Top of RECORDS

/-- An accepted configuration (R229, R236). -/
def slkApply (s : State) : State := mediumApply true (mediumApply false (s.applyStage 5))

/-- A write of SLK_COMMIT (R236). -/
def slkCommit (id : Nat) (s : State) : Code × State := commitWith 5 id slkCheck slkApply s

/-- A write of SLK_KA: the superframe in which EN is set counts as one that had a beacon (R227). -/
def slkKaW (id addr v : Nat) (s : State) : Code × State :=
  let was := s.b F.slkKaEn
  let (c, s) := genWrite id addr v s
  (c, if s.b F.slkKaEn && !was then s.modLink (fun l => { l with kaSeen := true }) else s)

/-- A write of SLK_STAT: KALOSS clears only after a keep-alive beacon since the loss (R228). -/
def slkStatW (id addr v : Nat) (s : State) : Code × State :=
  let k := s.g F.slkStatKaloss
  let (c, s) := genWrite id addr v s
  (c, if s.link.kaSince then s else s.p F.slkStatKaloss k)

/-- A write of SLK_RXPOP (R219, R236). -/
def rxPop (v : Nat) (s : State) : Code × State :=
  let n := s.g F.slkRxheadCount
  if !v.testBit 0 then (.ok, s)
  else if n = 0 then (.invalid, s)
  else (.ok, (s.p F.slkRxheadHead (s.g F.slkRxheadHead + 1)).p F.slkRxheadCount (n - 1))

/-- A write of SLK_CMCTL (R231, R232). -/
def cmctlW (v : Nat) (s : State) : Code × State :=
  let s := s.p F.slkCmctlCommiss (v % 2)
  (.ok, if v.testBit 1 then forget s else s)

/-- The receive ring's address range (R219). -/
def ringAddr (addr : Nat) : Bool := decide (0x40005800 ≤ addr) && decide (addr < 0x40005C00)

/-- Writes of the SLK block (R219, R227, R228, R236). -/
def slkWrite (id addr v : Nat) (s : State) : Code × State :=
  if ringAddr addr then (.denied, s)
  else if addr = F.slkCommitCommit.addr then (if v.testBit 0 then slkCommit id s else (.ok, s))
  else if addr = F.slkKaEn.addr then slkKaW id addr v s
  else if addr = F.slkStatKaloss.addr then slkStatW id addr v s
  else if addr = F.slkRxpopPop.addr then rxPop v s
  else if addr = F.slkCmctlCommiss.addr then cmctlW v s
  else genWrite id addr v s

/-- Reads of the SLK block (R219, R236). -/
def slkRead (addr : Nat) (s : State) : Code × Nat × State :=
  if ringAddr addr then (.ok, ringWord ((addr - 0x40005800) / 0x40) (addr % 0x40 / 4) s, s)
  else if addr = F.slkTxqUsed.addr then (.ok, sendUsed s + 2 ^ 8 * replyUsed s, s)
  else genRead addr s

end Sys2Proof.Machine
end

Bottom of RECORDS

**WHAT THE EXERCISE ASKS:** Copy the entries word for word. Leave nothing out.

**OUTPUT FOR THIS EXERCISE:**
/-- An accepted configuration (R229, R236). -/
def slkApply (s : State) : State := mediumApply true (mediumApply false (s.applyStage 5))

/-- A write of SLK_COMMIT (R236). -/
def slkCommit (id : Nat) (s : State) : Code × State := commitWith 5 id slkCheck slkApply s

/-- A write of SLK_KA: the superframe in which EN is set counts as one that had a beacon (R227). -/
def slkKaW (id addr v : Nat) (s : State) : Code × State :=
  let was := s.b F.slkKaEn
  let (c, s) := genWrite id addr v s
  (c, if s.b F.slkKaEn && !was then s.modLink (fun l => { l with kaSeen := true }) else s)

/-- A write of SLK_STAT: KALOSS clears only after a keep-alive beacon since the loss (R228). -/
def slkStatW (id addr v : Nat) (s : State) : Code × State :=
  let k := s.g F.slkStatKaloss
  let (c, s) := genWrite id addr v s
  (c, if s.link.kaSince then s else s.p F.slkStatKaloss k)

/-- A write of SLK_RXPOP (R219, R236). -/
def rxPop (v : Nat) (s : State) : Code × State :=
  let n := s.g F.slkRxheadCount
  if !v.testBit 0 then (.ok, s)
  else if n = 0 then (.invalid, s)
  else (.ok, (s.p F.slkRxheadHead (s.g F.slkRxheadHead + 1)).p F.slkRxheadCount (n - 1))

/-- A write of SLK_CMCTL (R231, R232). -/
def cmctlW (v : Nat) (s : State) : Code × State :=
  let s := s.p F.slkCmctlCommiss (v % 2)
  (.ok, if v.testBit 1 then forget s else s)

/-- The receive ring's address range (R219). -/
def ringAddr (addr : Nat) : Bool := decide (0x40005800 ≤ addr) && decide (addr < 0x40005C00)

/-- Writes of the SLK block (R219, R227, R228, R236). -/
def slkWrite (id addr v : Nat) (s : State) : Code × State :=
  if ringAddr addr then (.denied, s)
  else if addr = F.slkCommitCommit.addr then (if v.testBit 0 then slkCommit id s else (.ok, s))
  else if addr = F.slkKaEn.addr then slkKaW id addr v s
  else if addr = F.slkStatKaloss.addr then slkStatW id addr v s
  else if addr = F.slkRxpopPop.addr then rxPop v s
  else if addr = F.slkCmctlCommiss.addr then cmctlW v s
  else genWrite id addr v s

/-- Reads of the SLK block (R219, R236). -/
def slkRead (addr : Nat) (s : State) : Code × Nat × State :=
  if ringAddr addr then (.ok, ringWord ((addr - 0x40005800) / 0x40) (addr % 0x40 / 4) s, s)
  else if addr = F.slkTxqUsed.addr then (.ok, sendUsed s + 2 ^ 8 * replyUsed s, s)
  else genRead addr s

end Sys2Proof.Machine
end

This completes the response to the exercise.